Быков Дмитрий Львович - ЖД (авторская редакция) стр 23.

Шрифт
Фон

Познакомились они весной, за два года до войны, на Тверском бульваре. Громов шел мимо Литинститута, к которому, слава Богу, сроду не имел отношения,- но все, кто что-нибудь писал и где-то выступал, знали друг друга, и его затащили в случайную компанию, уже порядочно охмелевшую от пива. Спешить ему было некуда, он сел к ним на лавку и стал участвовать в общем трепе ни о чем. Причина была, конечно, в Маше - без нее он сроду не вовлекся бы в эту бессмысленную попойку, каких в его молодости было много больше, чем надо. Машу он заметил сразу, и долго потом изумлялся, что не все встречные мужчины падают к ее ногам. Больше того: на его счастье, не все и замечали ее красоту, казавшуюся ему идеальной. В ней все было крупно: большие зеленые глаза, прямой нос, рот с пухлыми, обветренными, никогда не накрашенными губами.

Она жила в Медведкове, у черта на рогах, в доме барачного типа. Дом построили годах в тридцатых, теперь он весь проваливался снизу и осыпался сверху, и попав к ней в первый раз, Громов чуть с ума не сошел - настолько она не вписывалась в это желтое, двухэтажное, исписанное матом убожество с вечно пьяными соседями и бесчисленной их родней. Как ни странно, количество этой родни, заселявшейся в Машину коммуналку без спросу и документов, часами занимавшей кухню, ванную и сортир,- добавляло соседям наглости: не то чтобы они чувствовали свою неправоту и винились за причиняемые неудобства - напротив, родня придавала им силы; и хотя в Москве они были точно такими же приживалами, как Маша с матерью,- в самой своей многочисленности они видели залог успеха, заранее празднуя триумф грядущего завоевания. Необычайно трогательна была взаимная любовь всех этих людей: приезжал брат Коля, долго сидел с братом Мишей на кухне, они тепло смотрели друг на друга, не произнося ни слова - так только, изредка урчание или междометие; Громов нарочно три раза кряду, с получасовыми интервалами, выходил на кухню - якобы вымыть чашку, взять банку варенья,- и всякий раз видел одну и ту же картину: сидели друг напротив друга, не шевелясь, только в бутылке убывало. "Брат!- гордо кивал сосед на гостя.- Коля!". Коля лучился, как самовар. Его жена, беременная, желто-коричневая, в ситцевом халате, почему-то все время попадалась Громову в коридоре, ее было не обойти, она с горделивой нежностью показывала глазами на свой живот. Они не дрались, не скандалили, но эта молчаливая, полная до краев взаимная нежность была еще хуже беспрерывных драк соседей сверху, которые то и дело ломились к Маше и ее матери - самым беззащитным существам во всем подъезде; когда однажды Маша отпихнула пьяного соседа и захлопнула дверь перед его носом, он пошел в милицию, заявил, что она его избила,- и милиция долго приходила, разбиралась, допрашивала, проверяла документы; Громов приехал в разгар разбирательства по звонку Маши, еле говорившей, с трудом выталкивавшей слова. Она сидела у стола вся белая и показывала свои документы, договоры, обтерханные справочки,- мать с сердечным приступом лежала в постели; появление Громова ничего не изменило, да и не было у него никакого документа, способного перепугать мента. Пьяная сволочь наверху все это время буянила, и хоть бы кто бровью повел.

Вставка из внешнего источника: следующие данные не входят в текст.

-- ==== Sys2Proof/Certificates/Slice0/Obligations.lean ====
section
/-!
DEFINITION. The statements for the provers: what each command does, what it leaves as it was, and the invariants of a run.
-/
open Sys2Proof Sys2Proof.Machine

/-- The host link trains, falls and masters the bus as its events say (R524, R525, R530, R539). -/
def Obligations.HostLinkComesAndGoes : Prop :=
  (∀ (width rate : Nat) (now : Time) (s : State),
      s.dev.pins.pwrGood = true →
      s.dev.host.perst = true →
      Does (.perstNDeassert width rate now) s fun d =>
        d.host.linkUp = true ∧ d.host.width = width ∧ d.host.rate = rate ∧ d.host.perst = false) ∧
  (∀ (width rate : Nat) (now : Time) (s : State),
      s.dev.pins.pwrGood = true →
      s.dev.host.perst = false →
      s.dev.host.linkUp = false →
      Does (.pcieLinkUp width rate now) s fun d =>
        d.host.linkUp = true ∧ d.host.width = width ∧ d.host.rate = rate ∧ d.host.downSince = none) ∧
  (∀ (perst : Bool) (now : Time) (s : State),
      Does (.pcieReset perst now) s fun d =>
        d.host.linkUp = false ∧ d.host.perst = (s.dev.host.perst || perst) ∧ d.cores = s.dev.cores ∧ d.parts = s.dev.parts ∧
          d.rigs = s.dev.rigs ∧ d.mem = s.dev.mem) ∧
  (∀ (func : Fin 4097) (now : Time) (s : State),
      Does (.busMasterDisable func now) s fun d =>
        d.host.busMaster = s.dev.host.busMaster.remove func.val ∧ d.canMaster func.val = false) ∧
  (∀ (func : Fin 4097) (now : Time) (s : State),
      s.dev.host.linkUp = true →
      s.dev.fe.queues = [] →
      s.dev.fe.rings = [] →
      Does (.busMasterEnable func now) s fun d =>
        d.host.busMaster = s.dev.host.busMaster.insert func.val ∧ d.canMaster func.val = true) ∧
  (∀ (queue : Fin 4096) (q : Queue) (now : Time) (s : State),
      s.dev.fe.queues.find? queue.val = some q →
      q.sqDev = false →
      q.state = .active →
      Does (.pcieCompletionTimeout queue now) s fun d =>
        ∃ q', d.fe.queues.find? queue.val = some q' ∧ q'.state = .error)

/-- Function-level resets, mailbox and aperture registers act as their rules say (R512, R513, R529, R530). -/
def Obligations.FunctionResetsAndMailboxes : Prop :=
  (∀ (func : Fin 4097) (now : Time) (s : State),
      s.dev.host.linkUp = true →
      func ≠ 0 →
      s.dev.host.mastMembers = [] →
      Does (.vfFlr func now) s fun d =>
        d.dict.boxes.find? func.val = none ∧ d.host.aperture.find? func.val = none ∧ d.canMaster func.val = false ∧
          d.cores = s.dev.cores ∧ d.parts = s.dev.parts ∧ d.mem = s.dev.mem) ∧
  (∀ (now : Time) (s : State),
      s.dev.host.linkUp = true →
      Does (.pfFlr now) s fun d =>
        d.dict.boxes.find? 0 = none ∧ (d.fe.rings.get {} 0).base = 0 ∧ d.canMaster 0 = false ∧ d.cores = s.dev.cores ∧ d.mem = s.dev.mem) ∧
  (∀ (w : MbxWrite) (env : WriteEnv) (now : Time) (s : State),
      s.dev.host.linkUp = true →
      s.dev.boot.phase = 3 →
      (s.dev.box 0).busy = false →
      s.dev.host.anchorKnown = false →
      s.dev.host.mastMembers = [] →
      32 ≤ w.reqLen.toNat →
      w.reqLen.toNat ≤ 4096 →
      Does (.mbxGo 0 w env now) s fun d =>
        (d.box 0).busy = false ∧ (d.box 0).done = true ∧ (d.box 0).rspLen = (d.box 0).response.length ∧ 32 ≤ (d.box 0).rspLen) ∧
  (∀ (func : Fin 4097) (done overrun : Bool) (now : Time) (s : State),
      s.dev.host.linkUp = true →
      Does (.mbxDoneClear func done overrun now) s fun d =>
        (d.box func.val).done = ((s.dev.box func.val).done && !done) ∧ (d.box func.val).overrun = ((s.dev.box func.val).overrun && !overrun)) ∧
  (∀ (func : Fin 4097) (w : Word) (now : Time) (s : State),
      s.dev.host.linkUp = true →
      func ≠ 0 →
      Does (.apertureCtrlWrite func w now) s fun d =>
        d.host.aperture.get 0 func.val = BitVec.ofNat 64 (bits w 56 20 * 2 ^ 20 + bits w 5 0)) ∧
  (∀ (func : Fin 4097) (off n tag p : Nat) (errs : List EccEvent) (d0 : Dev) (m : MemKind) (now : Time) (s : State),
      s.dev.apertureOpen func.val = true →
      s.dev.ownMember (s.dev.apertureAt func.val off).2 = true →
      errs.foldl Dev.ecc (s.dev.advance now) = d0 →
      d0.reqPart (BitVec.ofNat 16 (s.dev.funcKey func.val)) = some p →
      d0.checkExtent { part := p } { r := true } false (s.dev.apertureAt func.val off).1 n = .ok m →
      (∀ home, m ≠ .remote home) →
      Does (.apertureRead func off n tag errs now) s fun d =>
        d.out = d0.out ++ [.completion tag 0 (d0.poisonVa { part := p } (s.dev.apertureAt func.val off).1 n)
          (d0.readVa { part := p } (s.dev.apertureAt func.val off).1 n)]) ∧
  (∀ (func : Fin 4097) (off p : Nat) (bs : List Byte) (now : Time) (s : State),
      s.dev.apertureOpen func.val = true →
      s.dev.ownMember (s.dev.apertureAt func.val off).2 = true →
      s.dev.reqPart (BitVec.ofNat 16 (s.dev.funcKey func.val)) = some p →
      Does (.apertureWrite func off bs now) s fun d =>
        d.mem = ((s.dev.advance now).apertureStore p (s.dev.apertureAt func.val off).1 bs).mem)
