/-! ### deliverNotice -/

@[simp] theorem Dev.deliverNotice_time (n : Notice) (p : Option Nat) : (d.deliverNotice n p).time = d.time := by
  unfold Dev.deliverNotice; simp only []
  cases p with
  | none => simp
  | some p =>
    suffices ∀ (l : List Nat) (d : Dev), (l.foldl (fun d f => d.ringNotice f n) d).time = d.time by simp [this]
    intro l; induction l with
    | nil => simp
    | cons x l ih => intro d; simp [ih]
@[simp] theorem Dev.deliverNotice_fresh (n : Notice) (p : Option Nat) : (d.deliverNotice n p).fresh = d.fresh := by
  unfold Dev.deliverNotice; simp only []
  cases p with
  | none => simp
  | some p =>
    suffices ∀ (l : List Nat) (d : Dev), (l.foldl (fun d f => d.ringNotice f n) d).fresh = d.fresh by simp [this]
    intro l; induction l with
    | nil => simp
    | cons x l ih => intro d; simp [ih]
@[simp] theorem Dev.deliverNotice_full (n : Notice) (p : Option Nat) : (d.deliverNotice n p).full = d.full := by
  unfold Dev.deliverNotice; simp only []
  cases p with
  | none => simp
  | some p =>
    suffices ∀ (l : List Nat) (d : Dev), (l.foldl (fun d f => d.ringNotice f n) d).full = d.full by simp [this]
    intro l; induction l with
    | nil => simp
    | cons x l ih => intro d; simp [ih]
@[simp] theorem Dev.deliverNotice_signetMask (n : Notice) (p : Option Nat) : (d.deliverNotice n p).signetMask = d.signetMask := by
  unfold Dev.deliverNotice; simp only []
  cases p with
  | none => simp
  | some p =>
    suffices ∀ (l : List Nat) (d : Dev), (l.foldl (fun d f => d.ringNotice f n) d).signetMask = d.signetMask by simp [this]
    intro l; induction l with
    | nil => simp
    | cons x l ih => intro d; simp [ih]
@[simp] theorem Dev.deliverNotice_overSignet (n : Notice) (p : Option Nat) : (d.deliverNotice n p).overSignet = d.overSignet := by
  unfold Dev.deliverNotice; simp only []
  cases p with
  | none => simp
  | some p =>
    suffices ∀ (l : List Nat) (d : Dev), (l.foldl (fun d f => d.ringNotice f n) d).overSignet = d.overSignet by simp [this]
    intro l; induction l with
    | nil => simp
    | cons x l ih => intro d; simp [ih]
@[simp] theorem Dev.deliverNotice_mem (n : Notice) (p : Option Nat) : (d.deliverNotice n p).mem = d.mem := by
  unfold Dev.deliverNotice; simp only []
  cases p with
  | none => simp
  | some p =>
    suffices ∀ (l : List Nat) (d : Dev), (l.foldl (fun d f => d.ringNotice f n) d).mem = d.mem by simp [this]
    intro l; induction l with
    | nil => simp
    | cons x l ih => intro d; simp [ih]
@[simp] theorem Dev.deliverNotice_cores (n : Notice) (p : Option Nat) : (d.deliverNotice n p).cores = d.cores := by
  unfold Dev.deliverNotice; simp only []
  cases p with
  | none => simp
  | some p =>
    suffices ∀ (l : List Nat) (d : Dev), (l.foldl (fun d f => d.ringNotice f n) d).cores = d.cores by simp [this]
    intro l; induction l with
    | nil => simp
    | cons x l ih => intro d; simp [ih]
@[simp] theorem Dev.deliverNotice_coh (n : Notice) (p : Option Nat) : (d.deliverNotice n p).coh = d.coh := by
  unfold Dev.deliverNotice; simp only []
  cases p with
  | none => simp
  | some p =>
    suffices ∀ (l : List Nat) (d : Dev), (l.foldl (fun d f => d.ringNotice f n) d).coh = d.coh by simp [this]
    intro l; induction l with
    | nil => simp
    | cons x l ih => intro d; simp [ih]
@[simp] theorem Dev.deliverNotice_ports (n : Notice) (p : Option Nat) : (d.deliverNotice n p).ports = d.ports := by
  unfold Dev.deliverNotice; simp only []
  cases p with
  | none => simp
  | some p =>
    suffices ∀ (l : List Nat) (d : Dev), (l.foldl (fun d f => d.ringNotice f n) d).ports = d.ports by simp [this]
    intro l; induction l with
    | nil => simp
    | cons x l ih => intro d; simp [ih]
@[simp] theorem Dev.deliverNotice_fab (n : Notice) (p : Option Nat) : (d.deliverNotice n p).fab = d.fab := by
  unfold Dev.deliverNotice; simp only []
  cases p with
  | none => simp
  | some p =>
    suffices ∀ (l : List Nat) (d : Dev), (l.foldl (fun d f => d.ringNotice f n) d).fab = d.fab by simp [this]
    intro l; induction l with
    | nil => simp
    | cons x l ih => intro d; simp [ih]
@[simp] theorem Dev.deliverNotice_parts (n : Notice) (p : Option Nat) : (d.deliverNotice n p).parts = d.parts := by
  unfold Dev.deliverNotice; simp only []
  cases p with
  | none => simp
  | some p =>
    suffices ∀ (l : List Nat) (d : Dev), (l.foldl (fun d f => d.ringNotice f n) d).parts = d.parts by simp [this]
    intro l; induction l with
    | nil => simp
    | cons x l ih => intro d; simp [ih]
@[simp] theorem Dev.deliverNotice_rigs (n : Notice) (p : Option Nat) : (d.deliverNotice n p).rigs = d.rigs := by
  unfold Dev.deliverNotice; simp only []
  cases p with
  | none => simp
  | some p =>
    suffices ∀ (l : List Nat) (d : Dev), (l.foldl (fun d f => d.ringNotice f n) d).rigs = d.rigs by simp [this]
    intro l; induction l with
    | nil => simp
    | cons x l ih => intro d; simp [ih]
@[simp] theorem Dev.deliverNotice_pkg (n : Notice) (p : Option Nat) : (d.deliverNotice n p).pkg = d.pkg := by
  unfold Dev.deliverNotice; simp only []
  cases p with
  | none => simp
  | some p =>
    suffices ∀ (l : List Nat) (d : Dev), (l.foldl (fun d f => d.ringNotice f n) d).pkg = d.pkg by simp [this]
    intro l; induction l with
    | nil => simp
    | cons x l ih => intro d; simp [ih]
@[simp] theorem Dev.deliverNotice_power (n : Notice) (p : Option Nat) : (d.deliverNotice n p).power = d.power := by
  unfold Dev.deliverNotice; simp only []
  cases p with
  | none => simp
  | some p =>
    suffices ∀ (l : List Nat) (d : Dev), (l.foldl (fun d f => d.ringNotice f n) d).power = d.power by simp [this]
    intro l; induction l with
    | nil => simp
    | cons x l ih => intro d; simp [ih]
@[simp] theorem Dev.deliverNotice_tm (n : Notice) (p : Option Nat) : (d.deliverNotice n p).tm = d.tm := by
  unfold Dev.deliverNotice; simp only []
  cases p with
  | none => simp
  | some p =>
    suffices ∀ (l : List Nat) (d : Dev), (l.foldl (fun d f => d.ringNotice f n) d).tm = d.tm by simp [this]
    intro l; induction l with
    | nil => simp
    | cons x l ih => intro d; simp [ih]
@[simp] theorem Dev.deliverNotice_sec (n : Notice) (p : Option Nat) : (d.deliverNotice n p).sec = d.sec := by
  unfold Dev.deliverNotice; simp only []
  cases p with
  | none => simp
  | some p =>
    suffices ∀ (l : List Nat) (d : Dev), (l.foldl (fun d f => d.ringNotice f n) d).sec = d.sec by simp [this]
    intro l; induction l with
    | nil => simp
    | cons x l ih => intro d; simp [ih]
@[simp] theorem Dev.deliverNotice_rel (n : Notice) (p : Option Nat) : (d.deliverNotice n p).rel = d.rel := by
  unfold Dev.deliverNotice; simp only []
  cases p with
  | none => simp
  | some p =>
    suffices ∀ (l : List Nat) (d : Dev), (l.foldl (fun d f => d.ringNotice f n) d).rel = d.rel by simp [this]
    intro l; induction l with
    | nil => simp
    | cons x l ih => intro d; simp [ih]
@[simp] theorem Dev.deliverNotice_rst (n : Notice) (p : Option Nat) : (d.deliverNotice n p).rst = d.rst := by
  unfold Dev.deliverNotice; simp only []
  cases p with
  | none => simp
  | some p =>
    suffices ∀ (l : List Nat) (d : Dev), (l.foldl (fun d f => d.ringNotice f n) d).rst = d.rst by simp [this]
    intro l; induction l with
    | nil => simp
    | cons x l ih => intro d; simp [ih]
@[simp] theorem Dev.deliverNotice_boot (n : Notice) (p : Option Nat) : (d.deliverNotice n p).boot = d.boot := by
  unfold Dev.deliverNotice; simp only []
  cases p with
  | none => simp
  | some p =>
    suffices ∀ (l : List Nat) (d : Dev), (l.foldl (fun d f => d.ringNotice f n) d).boot = d.boot by simp [this]
    intro l; induction l with
    | nil => simp
    | cons x l ih => intro d; simp [ih]
@[simp] theorem Dev.deliverNotice_cfg (n : Notice) (p : Option Nat) : (d.deliverNotice n p).cfg = d.cfg := by
  unfold Dev.deliverNotice; simp only []
  cases p with
  | none => simp
  | some p =>
    suffices ∀ (l : List Nat) (d : Dev), (l.foldl (fun d f => d.ringNotice f n) d).cfg = d.cfg by simp [this]
    intro l; induction l with
    | nil => simp
    | cons x l ih => intro d; simp [ih]
@[simp] theorem Dev.deliverNotice_dict (n : Notice) (p : Option Nat) : (d.deliverNotice n p).dict = d.dict := by
  unfold Dev.deliverNotice; simp only []
  cases p with
  | none => simp
  | some p =>
    suffices ∀ (l : List Nat) (d : Dev), (l.foldl (fun d f => d.ringNotice f n) d).dict = d.dict by simp [this]
    intro l; induction l with
    | nil => simp
    | cons x l ih => intro d; simp [ih]
@[simp] theorem Dev.deliverNotice_host (n : Notice) (p : Option Nat) : (d.deliverNotice n p).host = d.host := by
  unfold Dev.deliverNotice; simp only []
  cases p with
  | none => simp
  | some p =>
    suffices ∀ (l : List Nat) (d : Dev), (l.foldl (fun d f => d.ringNotice f n) d).host = d.host by simp [this]
    intro l; induction l with
    | nil => simp
    | cons x l ih => intro d; simp [ih]
@[simp] theorem Dev.deliverNotice_pins (n : Notice) (p : Option Nat) : (d.deliverNotice n p).pins = d.pins := by
  unfold Dev.deliverNotice; simp only []
  cases p with
  | none => simp
  | some p =>
    suffices ∀ (l : List Nat) (d : Dev), (l.foldl (fun d f => d.ringNotice f n) d).pins = d.pins by simp [this]
    intro l; induction l with
    | nil => simp
    | cons x l ih => intro d; simp [ih]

В ванне было шершавое дно, прямо над ней ржавчиной капала труба, и по стене, повторяя изгиб трещины, змеился рыжий потек. Прямо над ванной висели бесчисленные черные ситцевые трусы, халаты, тренировочные штаны. Под сенью всего этого березового ситца Громову приходилось отмокать, вода была чуть теплая - плохо работала газовая колонка, с которой ни Маша, ни мать, ни Громов не умели толком сладить. Через десять минут в дверь начинали колотить соседи. Когда Машина мать вернулась с дачи, куда уехала бибиситером с умеренно новорусским семейством, впоследствии разорившимся вовсе и отказавшимся от ее услуг,- соседи долго ей пеняли, что у дочери ночует чужой человек. Они боялись, вероятно, что по ночам Громов на кухне жрет их соленья - закатки, как называлось это на их языке. Сами они щедро угощали консервами, но постоянно подозревали, что этих добровольных даяний Громову и Маше мало, непременно по ночам еще жрут, подлецы. Делать им больше было нечего по ночам.

Эти ночи Громов вспоминал с чувством счастья, тем более острого, что рядом все время ощущались теплые братья, дружные с милицией алкоголики и подростковые банды из окрестных пятиэтажек, оравшие до трех часов утра; а из открытых окон тянуло сиренью, влажной землей, дождем, а в комнате они с Машей были вдвоем, мать на новорусской даче, счастье ютилось на крошечном пятачке, осажденное со всех сторон и доведенное до невообразимой насыщенности. "Соскучилась, соскучилась",- бормотала она, тычась в него, и душа Громова выла, когда он вспоминал, что ее дом сгорел в первые же дни после ее нелепой, скоропалительной эвакуации. Она никогда ничего не боялась, а тут испугалась - потому, вероятно, что давно ждала конца света, и когда война наконец началась, немедленно увидела в ней признак последних времен. У ее матери была какая-то родня в Средней Азии. Туда они и побежали, как многие в первый месяц побежали из Москвы - а потом вернулись, поняв, что Москве-то ничего не угрожает: Громов знал из нечастых родительских писем и фальшиво-бодрых газет, что Москва живет обычной жизнью, и если газеты наверняка врали, то родителям это было без надобности. А Маша уехала, и не могла теперь вернуться, потому что занесло ее далеко, да и дом сгорел, подожженный верхними алкашами,- словно она только и хранила его.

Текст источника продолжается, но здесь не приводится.